The Indian rupee is trading at record lows after a failed attempt by government officials to restore confidence in an economy that is teetering on disaster. Market participants are concerned about India’s ballooning account deficit, largely a result of the country’s massive trade imbalance. India, which is home to 1.2 billion, is heavily reliant on foreign capital, importing far more goods and services than it exports. Last week Indian Finance Minister Palaniappan Chidambaram vowed to cut the country’s account deficit from 4.8 percent of GDP to 3.7 percent by the end of the next fiscal year. His announcement failed to generate an immediate rally, as the Indian markets continue to plunge one week later.

The Mumbai Sunsex, India’s benchmark index, declined another 1.56 percent Monday to 18,307.52. Indian stocks have declined more than 3 percent over the past five days and more than 7.7 percent over the past month. The Indian rupee (INR) fell more than 2.2 percent against the US dollar Monday, and over the past five days has declined more than 4 percent. Year-to-date, the rupee has lost more than 12.5 percent against the greenback.

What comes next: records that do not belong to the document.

-- ==== Sys2Proof/Machine/Operands.lean ====
section
/-! DEFINITION. The fields of a command word and its three formats (30_encoding.md R45, R46, R47). -/
namespace Sys2Proof.Machine

/-- `op = cmd[15:12]` (30_encoding.md R45). -/
def opField (w : CmdWord) : BitVec 4 := w.extractLsb' 12 4

/-- `hi = cmd[11:8]` (30_encoding.md R45). -/
def hiField (w : CmdWord) : BitVec 4 := w.extractLsb' 8 4

/-- `b = cmd[7:0]`, used as is (30_encoding.md R47). -/
def byteField (w : CmdWord) : Byte := w.extractLsb' 0 8

/-- `n = cmd[11:0]`, used as is (30_encoding.md R47). -/
def lengthField (w : CmdWord) : BitVec 12 := w.extractLsb' 0 12

/-- Format Z: the opcode above twelve zero bits (30_encoding.md R46). -/
def formatZ (op : BitVec 4) : CmdWord := op ++ 0#12

/-- Format B: the opcode, four zero bits, the byte (30_encoding.md R46). -/
def formatB (op : BitVec 4) (b : Byte) : CmdWord := op ++ 0#4 ++ b

/-- Format N: the opcode above the 12-bit length (30_encoding.md R46). -/
def formatN (op : BitVec 4) (n : BitVec 12) : CmdWord := op ++ n

end Sys2Proof.Machine
end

Precipitating India’s fall are talks of tighter US monetary policy, as speculation over Federal Reserve bond tapering continues to grip the markets. The benchmark US indices have declined to their lowest levels since last year, as investors hedge their bets against higher lending rates and reduced stimulus.

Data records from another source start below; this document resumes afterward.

/-- 43_mod_reducer.md R113: its corner cases, where the reducer is the identity, and how many of the 2^31 inputs give each
code. -/
def Obligations.ReducerCornerCases : Prop :=
  mod1M 0#31 = 0#20 ∧ mod1M 1#31 = 1#20 ∧ mod1M 999999#31 = 999999#20 ∧ mod1M 1000000#31 = 0#20 ∧
  mod1M 1000001#31 = 1#20 ∧ mod1M 1999999#31 = 999999#20 ∧ mod1M 2000000#31 = 0#20 ∧ mod1M 2146999999#31 = 999999#20 ∧
  mod1M 2147000000#31 = 0#20 ∧ mod1M 2147483647#31 = 483647#20 ∧ mod1M 16909060#31 = 909060#20 ∧
  mod1M 234823178#31 = 823178#20 ∧ mod1M 537921540#31 = 921540#20 ∧ mod1M 824083773#31 = 83773#20 ∧
  (∀ v : BitVec 31, (mod1M v).toNat = v.toNat ↔ v.toNat ≤ 999999) ∧
  (∀ v : BitVec 31, 2146999999 < v.toNat → (mod1M v).toNat ≠ 999999) ∧
  (∀ v : BitVec 31, 2147000000 < v.toNat → v.toNat % 1000000 ≠ 0) ∧
  ∀ c : Nat, c ≤ 999999 →
    ((Finset.range (2 ^ 31)).filter fun v => mod1M (BitVec.ofNat 31 v) = BitVec.ofNat 20 c).card =
      if c ≤ 483647 then 2148 else 2147
end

Like Finance Minister Chidambaram, Indian Prime Minister Manmohan Singh has failed to restore faith in the economy. Despite attempts to reassure investors the government has enough foreign reserves to defend the fledgling rupee, India’s rising inflation, massive trade deficit and slowing economy have counteracted any attempt to shore up confidence.

Indian policymakers have introduced a series of measures to save the rupee from further debasement, including limiting the import of gold and restricting the amount of money Indian citizens and corporations can take out of the country.